To bring down the institutions of Empire, we must begin to build the rules, relationships, and institutions of a New Economy. These must be lived into being from the bottom up.

So how do you know whether your work is contributing to a big-picture outcome? If you can answer yes to any one of the following five questions, then be assured that it is.

  1. Does it help discredit a false cultural story fabricated to legitimize relationships of domination and exploitation and to replace it with a true story describing unrealized possibilities for growing the real wealth of healthy communities?
  2. Is it connecting others of the movement’s millions of leaders who didn’t previously know one another, helping them find common cause and build relationships of mutual trust that allow them to speak honestly from their hearts and to know that they can call on one another for support when needed?
  3. Is it creating and expanding liberated social spaces in which people experience the freedom and support to experiment with living the creative, cooperative, self-organizing relationships of the new story they seek to bring into the larger culture?
  4. Is it providing a public demonstration of the possibilities of a real-wealth economy?
  5. Is it mobilizing support for a rule change that will shift the balance of power from the people and institutions of the Wall Street phantom-wealth economy to the people and institutions of living-wealth Main Street economies?

These are useful guidelines for setting both individual and group priorities. Bear in mind that in a systems-change undertaking of this magnitude, there is no magic bullet and no one is going to make it happen on their own, so don’t be discouraged if the world looks much the same today despite your special and heroic effort yesterday. It took five thousand years to create the mess we are in today. It will take more than a few days to set it right.

With that in mind; I think we're contributing. Thanks and congratulations!

The MicroCommunity Project is an initiative designed to research how complete human systems work together in harmony and balance, with the aim of creating a repeatable, exportable set of tools that work globally with minimal need to adjust, but with maximum ability to meet the needs and goals of each individual and community.
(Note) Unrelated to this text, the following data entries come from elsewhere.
/-- RED (R154). -/
def execRed (c : Fin 8) (pc : BitVec 23) (par : Option (BitVec 20)) (s : State) : Out :=
  done (s.issue c pc.toNat 0x42 (fun t x =>
    t.vxRun x par (fun r cn => (List.range r).map (fun i =>
      { reads := [elemRange (x.x.row i) (elemBits x.x.fmt) 0 cn]
        act := fun a => a.writeAll x.st [(ptrAdd x.d.p (4 * i), leBytes 4 (redValue (bits (x.w 1) 7 0) (a.rowValues x i 0 cn)).toNat)] }))))

/-- The values SOFTMAX converts for a row (R155). -/
def softmaxRow (vs : List Word) : List Word :=
  let m := rowMax vs
  if vs.any (fun v => decide (num32 v = .nan) || decide (num32 v = .inf false)) then vs.map (fun _ => nan32)
  else if num32 m = .inf true then vs.map (fun _ => 0)
  else
    let es := vs.map (fun v => vexp (fsub v m))
    let t := rowSum es
    es.map (fun e => fdiv e t)

/-- SOFTMAX (R155). -/
def execSoftmax (c : Fin 8) (pc : BitVec 23) (par : Option (BitVec 20)) (s : State) : Out :=
  done (s.issue c pc.toNat 0x43 (fun t x =>
    t.vxRun x par (fun r cn => (List.range r).map (fun i =>
      { reads := [elemRange (x.x.row i) (elemBits x.x.fmt) 0 cn]
        act := fun a =>
          let vs := softmaxRow (a.rowValues x i 0 cn)
          a.writeGroup x [i] (List.range cn) (fun b _ j => b.outElem x (j % 64) (vs.getD j 0)) }))))

/-- QMAX of a code format (R157). -/
def qmax (fd : Nat) : Word :=
  match fd with
  | 1 => 0x40E00000
  | 2 => 0x42FE0000
  | 3 => 0x437F0000
  | 4 => 0x46FFFE00
  | 5 => 0x40C00000
  | 6 => 0x43E00000
  | 7 => 0x47600000
  | _ => 0x477FE000

/-- The scale of a block whose ABSMAX is a, and the tally: 0 none, 1 SCALE_ZERO, 2 SCALE_INF (R157). -/
def blockScale (fd : Nat) (a : Word) : Word × Nat :=
  match num32 a with
  | .nan => (nan32, 0)
  | .inf _ => (0x7F7FFFFF, 2)
  | .fin _ _ _ => let q := fdiv a (qmax fd); (q, if q = 0 then 1 else 0)

/-- The blocks of 2^b elements of a row of cn elements, in the groups in which they are read and written (R146): the blocks that lie
in one group of 64 elements, or one longer block. -/
def blockGroups (b cn : Nat) : List (List Nat) :=
  let h := 2 ^ b
  let per := 64 / h
  if per ≤ 1 then (List.range (cdiv cn h)).map (fun k => [k])
  else (List.range (cdiv cn 64)).map (fun u => ((List.range per).map (· + per * u)).filter (fun k => decide (k * h < cn)))

/-- The byte range of the elements of X that some blocks of row i hold. -/
def Issue.blockRange (x : Issue) (i b cn : Nat) (ks : List Nat) : Ptr × Nat :=
  let h := 2 ^ b
  elemRange (x.x.row i) (elemBits x.x.fmt) (ks.headD 0 * h) (min (ks.length * h) (cn - ks.headD 0 * h))

/-- QSCALE (R157). -/
def execQscale (c : Fin 8) (pc : BitVec 23) (par : Option (BitVec 20)) (s : State) : Out :=
  done (s.issue c pc.toNat 0x44 (fun t x =>
    let p := bits (x.w 12) 11 8
    let h := 2 ^ p
    t.vxRun x par (fun r cn => (List.range r).flatMap (fun i => (blockGroups p cn).map (fun ks =>
      { reads := [x.blockRange i p cn ks]
        act := fun a =>
          let qs := ks.map (fun k => blockScale (bits (x.w 1) 19 16) (rowMax ((a.rowValues x i (k * h) (min h (cn - k * h))).map fabs)))
          let t := qs.foldl (fun (s : State) q => match q.2 with
            | 1 => s.tally (Reg.VX_SCALE_ZERO x.c.val)
            | 2 => s.tally (Reg.VX_SCALE_INF x.c.val)
            | _ => s) a
          t.writeAll x.st [(ptrAdd (x.d.row i) (4 * ks.headD 0), wordBytes (qs.map Prod.fst))] })))))

/-- One element of QUANT (R158): the state and the code. An element counts in one tally (R138): where its conversion saturates, or
makes a NaN 0, that one governs. -/
def State.quantElem (s : State) (x : Issue) (lane : Nat) (v sc : Word) : State × Nat :=
  let r := s.stepLane x lane
  let fd := bits (x.w 1) 19 16
  let z := bits (x.w 12) 27 20
  let nz := decide (num32 v ≠ .nan) && !isZero (num32 v)
  if isZero (num32 sc) then
    (r.1.countConv x.c.val (if num32 v = .nan then 2 else if nz then 3 else 0), z)
  else
    let q := fadd (fdiv v sc) (toFp32 (numOf fd z))
    let k := convert (num32 q) fd (bits (x.w 1) 21 20) (bit (x.w 1) 22) r.2
    let under := isFin (num32 v) && nz && k.code == z
    (r.1.countConv x.c.val (if under = true ∧ (k.tally = 0 ∨ k.tally = 3) then 3 else if k.tally = 3 then 0 else k.tally), k.code)

/-- QUANT (R158). -/
def execQuant (c : Fin 8) (pc : BitVec 23) (par : Option (BitVec 20)) (s : State) : Out :=
  done (s.issue c pc.toNat 0x45 (fun t x =>
    t.vxRun x par (fun r cn => (vGroups false r cn).map (fun g =>
      { reads := x.x.ranges g.1 g.2 ++ x.yRanges g.1 g.2
        act := fun a => a.writeGroup x g.1 g.2 (fun b i j =>
          b.quantElem x (j % 64) (fpIn x.x.fmt (a.tensorElem x.x i j))
            (BitVec.ofNat 32 (((a.ySecond x i j).map Prod.fst).getD 0))) }))))

/-- One stage of the rotation (R159). -/
def whtStage (st : Nat) (vs : List Word) : List Word :=
  vs.zipIdx.map (fun v =>
    if v.2.testBit st then fsub (vs.getD (v.2 - 2 ^ st) 0) v.1 else fadd v.1 (vs.getD (v.2 + 2 ^ st) 0))

/-- c_H (R159). -/
def whtScale (p : Nat) : Word :=
  match p with
  | 4 => 0x3E800000
  | 5 => 0x3E3504F3
  | 6 => 0x3E000000
  | 7 => 0x3DB504F3
  | 8 => 0x3D800000
  | 9 => 0x3D3504F3
  | 10 => 0x3D000000
  | 11 => 0x3CB504F3
  | _ => 0x3C800000

/-- The rotation of a block of 2^p values. -/
def whtBlock (p : Nat) (vs : List Word) : List Word :=
  ((List.range p).foldl (fun (a : List Word) st => whtStage st a) vs).map (fun v => fmul v (whtScale p))

/-- WHT (R159). -/
def execWht (c : Fin 8) (pc : BitVec 23) (par : Option (BitVec 20)) (s : State) : Out :=
  done (s.issue c pc.toNat 0x46 (fun t x =>
    let p := bits (x.w 12) 11 8
    let h := 2 ^ p
    t.vxRun x par (fun r cn => (List.range r).flatMap (fun i => (blockGroups p (cn / h * h)).map (fun ks =>
      { reads := [x.blockRange i p (cn / h * h) ks]
        act := fun a => a.writeAll x.st [(ptrAdd (x.d.row i) (4 * (ks.headD 0 * h)),
          wordBytes (ks.flatMap (fun k => whtBlock p (a.rowValues x i (k * h) h))))] })))))

/-- One row of SELECT: how many rows were selected and copied so far (R165). -/
structure SelAcc where
  s : State
  ok : Bool := true
  sel : Nat := 0
  kept : Nat := 0

/-- The work of SELECT on row i of C elements. DESIGN CHOICE (log 45): the whole row is read, selected or not. -/
def selectRow (x : Issue) (cn : Nat) (par : Option Nat) (a : SelAcc) (i : Nat) : SelAcc :=
  if a.ok = false then a
  else if par = some i then { a with s := a.s.seqFault x 3, ok := false }
  else
    let col := bits (x.w 14) 31 20
    if cn ≤ col then a
    else
      let rg := elemRange (x.x.row i) (elemBits x.x.fmt) 0 cn
      let r := a.s.readAll x.st [rg]
      match r.2 with
      | some cause => { a with s := r.1.seqFault x cause, ok := false }
      | none =>
        if leNum (num32 (x.w 10)) (numOf x.x.fmt (a.s.tensorElem x.x i col)) then
          if a.kept < bits (x.w 14) 15 0 then
            let w := r.1.writeAll x.st [(ptrAdd x.d.p (a.kept * x.d.stride), (List.range rg.2).map (fun k => a.s.fetch (ptrAdd rg.1 k)))]
            match w.2 with
            | some cause => { a with s := w.1.seqFault x cause, ok := false }
            | none => { a with s := w.1, sel := a.sel + 1, kept := a.kept + 1 }
          else { a with s := r.1, sel := a.sel + 1 }
        else { a with s := r.1 }

/-- SELECT (R165). -/
def execSelect (c : Fin 8) (pc : BitVec 23) (par : Option (BitVec 20)) (s : State) : Out :=
  done (s.issue c pc.toNat 0x47 (fun t x =>
    let r := t.vxShape x
    let lreg := bits (x.w 14) 19 16
    if r.2.1 = 0 ∨ r.2.2 = 0 then (r.1.tally (Reg.CLUSTER_ZERO_SHAPE c.val)).setLen c.val x.job lreg 0
    else
      let a := (List.range r.2.1).foldl (selectRow x r.2.2 (par.map BitVec.toNat)) { s := r.1 }
      if a.ok = false then a.s
      else
        let u := a.s.setLen c.val x.job lreg (BitVec.ofNat 32 a.kept)
        if a.kept < a.sel then ((u.tally (Reg.VX_SELECT_CAP c.val)).event (pageVx c.val) 2).clip x.st (x.w 15) else u))

/-- The words of a record after KPRED (R166): dt, Q and the old words. -/
def kpredRecord (dt : Word) (q : Nat → Word) (w : Nat → Word) : List Word :=
  let p := fun r c => w (8 + 8 * r + c)
  let old := fun (v : Word) => v
  (List.range 72).map (fun k =>
    if k < 4 then fadd (w k) (fmul dt (w (k + 4)))
    else if k < 8 then old (w k)
    else
      let r := (k - 8) / 8
      let c := (k - 8) % 8
      let v :=
        if r < 4 ∧ c < 4 then
          fadd (fadd (p r c) (fmul dt (p (r + 4) c))) (fmul dt (fadd (p r (c + 4)) (fmul dt (p (r + 4) (c + 4)))))
        else if r < 4 then fadd (p r c) (fmul dt (p (r + 4) c))
        else if c < 4 then fadd (p r c) (fmul dt (p r (c + 4)))
        else p r c
      if r = c then fadd v (q r) else v)

/-- KPRED (R166): the noise Q is read once, then the records in order. -/
def execKpred (c : Fin 8) (pc : BitVec 23) (par : Option (BitVec 20)) (s : State) : Out :=
  done (s.issue c pc.toNat 0x48 (fun t x =>
    let r := (t.vxStart x).effLen x (bit (x.w 2) 24) (bits (x.w 2) 23 20) (bits (x.w 2) 19 0) 3
    if r.2 = 0 then r.1.tally (Reg.CLUSTER_ZERO_SHAPE c.val)
    else
      let yq := descPtr c (x.w 6)
      (r.1.runGroups x (par.map BitVec.toNat) 0 ((List.range r.2).map (fun i =>
        let p := ptrAdd (descPtr c (x.w 4)) (i * descStride (x.w 5))
        { reads := (if i = 0 then [(yq, 32)] else []) ++ [(p, 0x120)]
          act := fun a => a.writeAll x.st [(p, wordBytes (kpredRecord (x.w 10) (a.elem32 yq) (a.elem32 p)))] }))).1))

/-- CBLOAD (R160, R161): the directory record of the codebook, then its entries, into the tables of SIDE. -/
def execCbload (c : Fin 8) (pc : BitVec 23) (par : Option (BitVec 20)) (s : State) : Out :=
  done (s.issue c pc.toNat 0x49 (fun t x =>
    let n := bits (x.w 12) 19 12
    let base := descPtr c (x.w 4)
    ((t.vxStart x).runGroups x (par.map BitVec.toNat) 0 [
      { reads := [(ptrAdd base (4 * n), 4)]
        act := fun a =>
          let d := a.elem32 (ptrAdd base (4 * n)) 0
          let cnt := if bit d 1 then 256 else 16
          let eb := if bits d 3 2 = 2 then 16 else 8
          let p := ptrAdd base (bits d 31 8 * 64)
          let r := a.readAll x.st [(p, cnt * eb / 8)]
          match r.2 with
          | some cause => (r.1, some cause)
          | none =>
            let tab : CodeTable := { valid := bit d 0, number := BitVec.ofNat 8 n, size256 := bit d 1
                                     efmt := BitVec.ofNat 2 (bits d 3 2)
                                     entries := (List.range cnt).map (fun k => BitVec.ofNat 16 (a.elem p eb k)) }
            let es := a.maskEngines c.val (bits (x.w 1) 7 0)
            (match bits (x.w 1) 25 24 with
             | 0 => (es.foldl (fun (b : State) e => b.setEngine e { b.engine e with aTable := tab }) r.1, none)
             | 1 => (es.foldl (fun (b : State) e => b.setEngine e { b.engine e with bTable := tab }) r.1, none)
             | _ => (r.1.setCluster c.val { r.1.cluster c.val with vxTable := tab }, none)) }]).1))

end Sys2Proof.Machine
end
Basically, we're putting our efforts together to package the most innovative solutions to help us humans evolve and mature into a more balanced and sustainable relationship with the earth and all of her occupants.

So many dedicated and brilliant people are pushing the frontiers of alternative agriculture, architecture, energy, and human and social systems. Many of us are, in fact, waking up to the sure knowledge that things cannot go along as they have been, for so many reasons. We know there is a better, more fulfilling, and more sustaining way of life and it doesn't have much to do with buying more and more things to distract us.

We also know that we cannot wait for federal, state, or local government to implement these changes, but we must shepherd them into existence as a collective.  The change begins with us.

Start where you are with what you have

An important part of that is to begin right now with whatever changes you can.  Grow your own food, even if it is in a pot on the windowsill. The more you can furnish for yourself, the less your dependence on outside suppliers.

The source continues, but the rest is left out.